[What is expected]:
Write out each entry word for word.

** Given entries follows **

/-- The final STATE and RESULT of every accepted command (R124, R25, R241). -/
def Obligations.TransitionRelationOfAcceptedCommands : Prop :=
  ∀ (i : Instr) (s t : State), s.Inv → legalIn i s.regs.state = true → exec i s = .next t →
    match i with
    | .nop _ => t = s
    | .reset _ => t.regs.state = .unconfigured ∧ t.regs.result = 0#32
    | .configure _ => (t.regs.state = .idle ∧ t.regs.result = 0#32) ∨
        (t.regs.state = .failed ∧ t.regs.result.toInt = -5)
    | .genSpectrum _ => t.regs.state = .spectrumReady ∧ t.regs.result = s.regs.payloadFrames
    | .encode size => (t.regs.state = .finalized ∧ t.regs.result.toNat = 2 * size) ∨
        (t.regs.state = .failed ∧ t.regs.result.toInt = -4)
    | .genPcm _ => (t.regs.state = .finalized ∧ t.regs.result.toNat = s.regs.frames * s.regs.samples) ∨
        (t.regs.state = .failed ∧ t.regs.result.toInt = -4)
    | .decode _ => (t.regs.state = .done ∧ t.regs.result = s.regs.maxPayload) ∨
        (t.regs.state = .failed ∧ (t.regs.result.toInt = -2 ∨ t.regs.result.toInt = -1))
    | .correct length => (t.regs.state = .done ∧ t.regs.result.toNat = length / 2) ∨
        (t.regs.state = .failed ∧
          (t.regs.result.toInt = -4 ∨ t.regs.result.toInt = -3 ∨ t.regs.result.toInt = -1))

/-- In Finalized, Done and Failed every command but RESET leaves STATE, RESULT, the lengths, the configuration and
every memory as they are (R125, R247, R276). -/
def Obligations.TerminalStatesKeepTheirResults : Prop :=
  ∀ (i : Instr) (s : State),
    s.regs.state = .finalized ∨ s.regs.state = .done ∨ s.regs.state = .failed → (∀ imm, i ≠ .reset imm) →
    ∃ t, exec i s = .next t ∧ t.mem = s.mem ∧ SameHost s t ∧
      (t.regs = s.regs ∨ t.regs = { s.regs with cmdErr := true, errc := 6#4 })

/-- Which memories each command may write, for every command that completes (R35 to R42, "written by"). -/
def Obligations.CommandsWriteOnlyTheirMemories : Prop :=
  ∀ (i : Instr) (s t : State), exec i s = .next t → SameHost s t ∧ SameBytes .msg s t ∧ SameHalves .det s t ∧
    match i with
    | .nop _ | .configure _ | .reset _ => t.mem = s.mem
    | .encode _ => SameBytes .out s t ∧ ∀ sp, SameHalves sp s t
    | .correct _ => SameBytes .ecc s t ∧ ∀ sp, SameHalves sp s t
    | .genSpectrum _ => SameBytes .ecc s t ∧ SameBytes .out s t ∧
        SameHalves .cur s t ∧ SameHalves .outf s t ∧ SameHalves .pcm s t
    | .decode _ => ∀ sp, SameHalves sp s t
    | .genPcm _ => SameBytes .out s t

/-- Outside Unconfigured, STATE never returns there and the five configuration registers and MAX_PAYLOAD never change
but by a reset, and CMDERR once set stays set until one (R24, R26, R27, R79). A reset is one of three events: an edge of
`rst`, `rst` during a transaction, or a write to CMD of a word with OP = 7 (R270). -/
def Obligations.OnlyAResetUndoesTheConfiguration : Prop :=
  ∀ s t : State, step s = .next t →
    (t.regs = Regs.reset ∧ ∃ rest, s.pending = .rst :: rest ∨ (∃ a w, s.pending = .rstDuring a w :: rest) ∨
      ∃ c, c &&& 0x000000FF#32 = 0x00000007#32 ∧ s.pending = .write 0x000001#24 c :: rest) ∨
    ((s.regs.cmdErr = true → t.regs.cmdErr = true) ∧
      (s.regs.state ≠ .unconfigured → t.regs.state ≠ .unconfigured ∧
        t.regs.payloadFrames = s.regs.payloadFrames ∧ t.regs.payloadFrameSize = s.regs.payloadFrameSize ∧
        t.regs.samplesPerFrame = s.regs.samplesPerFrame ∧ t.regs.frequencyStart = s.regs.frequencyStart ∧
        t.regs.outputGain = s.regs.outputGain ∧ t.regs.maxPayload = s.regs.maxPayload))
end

** End of Given entries **

[Solution to this problem]:
/-- The final STATE and RESULT of every accepted command (R124, R25, R241). -/
def Obligations.TransitionRelationOfAcceptedCommands : Prop :=
  ∀ (i : Instr) (s t : State), s.Inv → legalIn i s.regs.state = true → exec i s = .next t →
    match i with
    | .nop _ => t = s
    | .reset _ => t.regs.state = .unconfigured ∧ t.regs.result = 0#32
    | .configure _ => (t.regs.state = .idle ∧ t.regs.result = 0#32) ∨
        (t.regs.state = .failed ∧ t.regs.result.toInt = -5)
    | .genSpectrum _ => t.regs.state = .spectrumReady ∧ t.regs.result = s.regs.payloadFrames
    | .encode size => (t.regs.state = .finalized ∧ t.regs.result.toNat = 2 * size) ∨
        (t.regs.state = .failed ∧ t.regs.result.toInt = -4)
    | .genPcm _ => (t.regs.state = .finalized ∧ t.regs.result.toNat = s.regs.frames * s.regs.samples) ∨
        (t.regs.state = .failed ∧ t.regs.result.toInt = -4)
    | .decode _ => (t.regs.state = .done ∧ t.regs.result = s.regs.maxPayload) ∨
        (t.regs.state = .failed ∧ (t.regs.result.toInt = -2 ∨ t.regs.result.toInt = -1))
    | .correct length => (t.regs.state = .done ∧ t.regs.result.toNat = length / 2) ∨
        (t.regs.state = .failed ∧
          (t.regs.result.toInt = -4 ∨ t.regs.result.toInt = -3 ∨ t.regs.result.toInt = -1))

/-- In Finalized, Done and Failed every command but RESET leaves STATE, RESULT, the lengths, the configuration and
every memory as they are (R125, R247, R276). -/
def Obligations.TerminalStatesKeepTheirResults : Prop :=
  ∀ (i : Instr) (s : State),
    s.regs.state = .finalized ∨ s.regs.state = .done ∨ s.regs.state = .failed → (∀ imm, i ≠ .reset imm) →
    ∃ t, exec i s = .next t ∧ t.mem = s.mem ∧ SameHost s t ∧
      (t.regs = s.regs ∨ t.regs = { s.regs with cmdErr := true, errc := 6#4 })

/-- Which memories each command may write, for every command that completes (R35 to R42, "written by"). -/
def Obligations.CommandsWriteOnlyTheirMemories : Prop :=
  ∀ (i : Instr) (s t : State), exec i s = .next t → SameHost s t ∧ SameBytes .msg s t ∧ SameHalves .det s t ∧
    match i with
    | .nop _ | .configure _ | .reset _ => t.mem = s.mem
    | .encode _ => SameBytes .out s t ∧ ∀ sp, SameHalves sp s t
    | .correct _ => SameBytes .ecc s t ∧ ∀ sp, SameHalves sp s t
    | .genSpectrum _ => SameBytes .ecc s t ∧ SameBytes .out s t ∧
        SameHalves .cur s t ∧ SameHalves .outf s t ∧ SameHalves .pcm s t
    | .decode _ => ∀ sp, SameHalves sp s t
    | .genPcm _ => SameBytes .out s t

/-- Outside Unconfigured, STATE never returns there and the five configuration registers and MAX_PAYLOAD never change
but by a reset, and CMDERR once set stays set until one (R24, R26, R27, R79). A reset is one of three events: an edge of
`rst`, `rst` during a transaction, or a write to CMD of a word with OP = 7 (R270). -/
def Obligations.OnlyAResetUndoesTheConfiguration : Prop :=
  ∀ s t : State, step s = .next t →
    (t.regs = Regs.reset ∧ ∃ rest, s.pending = .rst :: rest ∨ (∃ a w, s.pending = .rstDuring a w :: rest) ∨
      ∃ c, c &&& 0x000000FF#32 = 0x00000007#32 ∧ s.pending = .write 0x000001#24 c :: rest) ∨
    ((s.regs.cmdErr = true → t.regs.cmdErr = true) ∧
      (s.regs.state ≠ .unconfigured → t.regs.state ≠ .unconfigured ∧
        t.regs.payloadFrames = s.regs.payloadFrames ∧ t.regs.payloadFrameSize = s.regs.payloadFrameSize ∧
        t.regs.samplesPerFrame = s.regs.samplesPerFrame ∧ t.regs.frequencyStart = s.regs.frequencyStart ∧
        t.regs.outputGain = s.regs.outputGain ∧ t.regs.maxPayload = s.regs.maxPayload))
end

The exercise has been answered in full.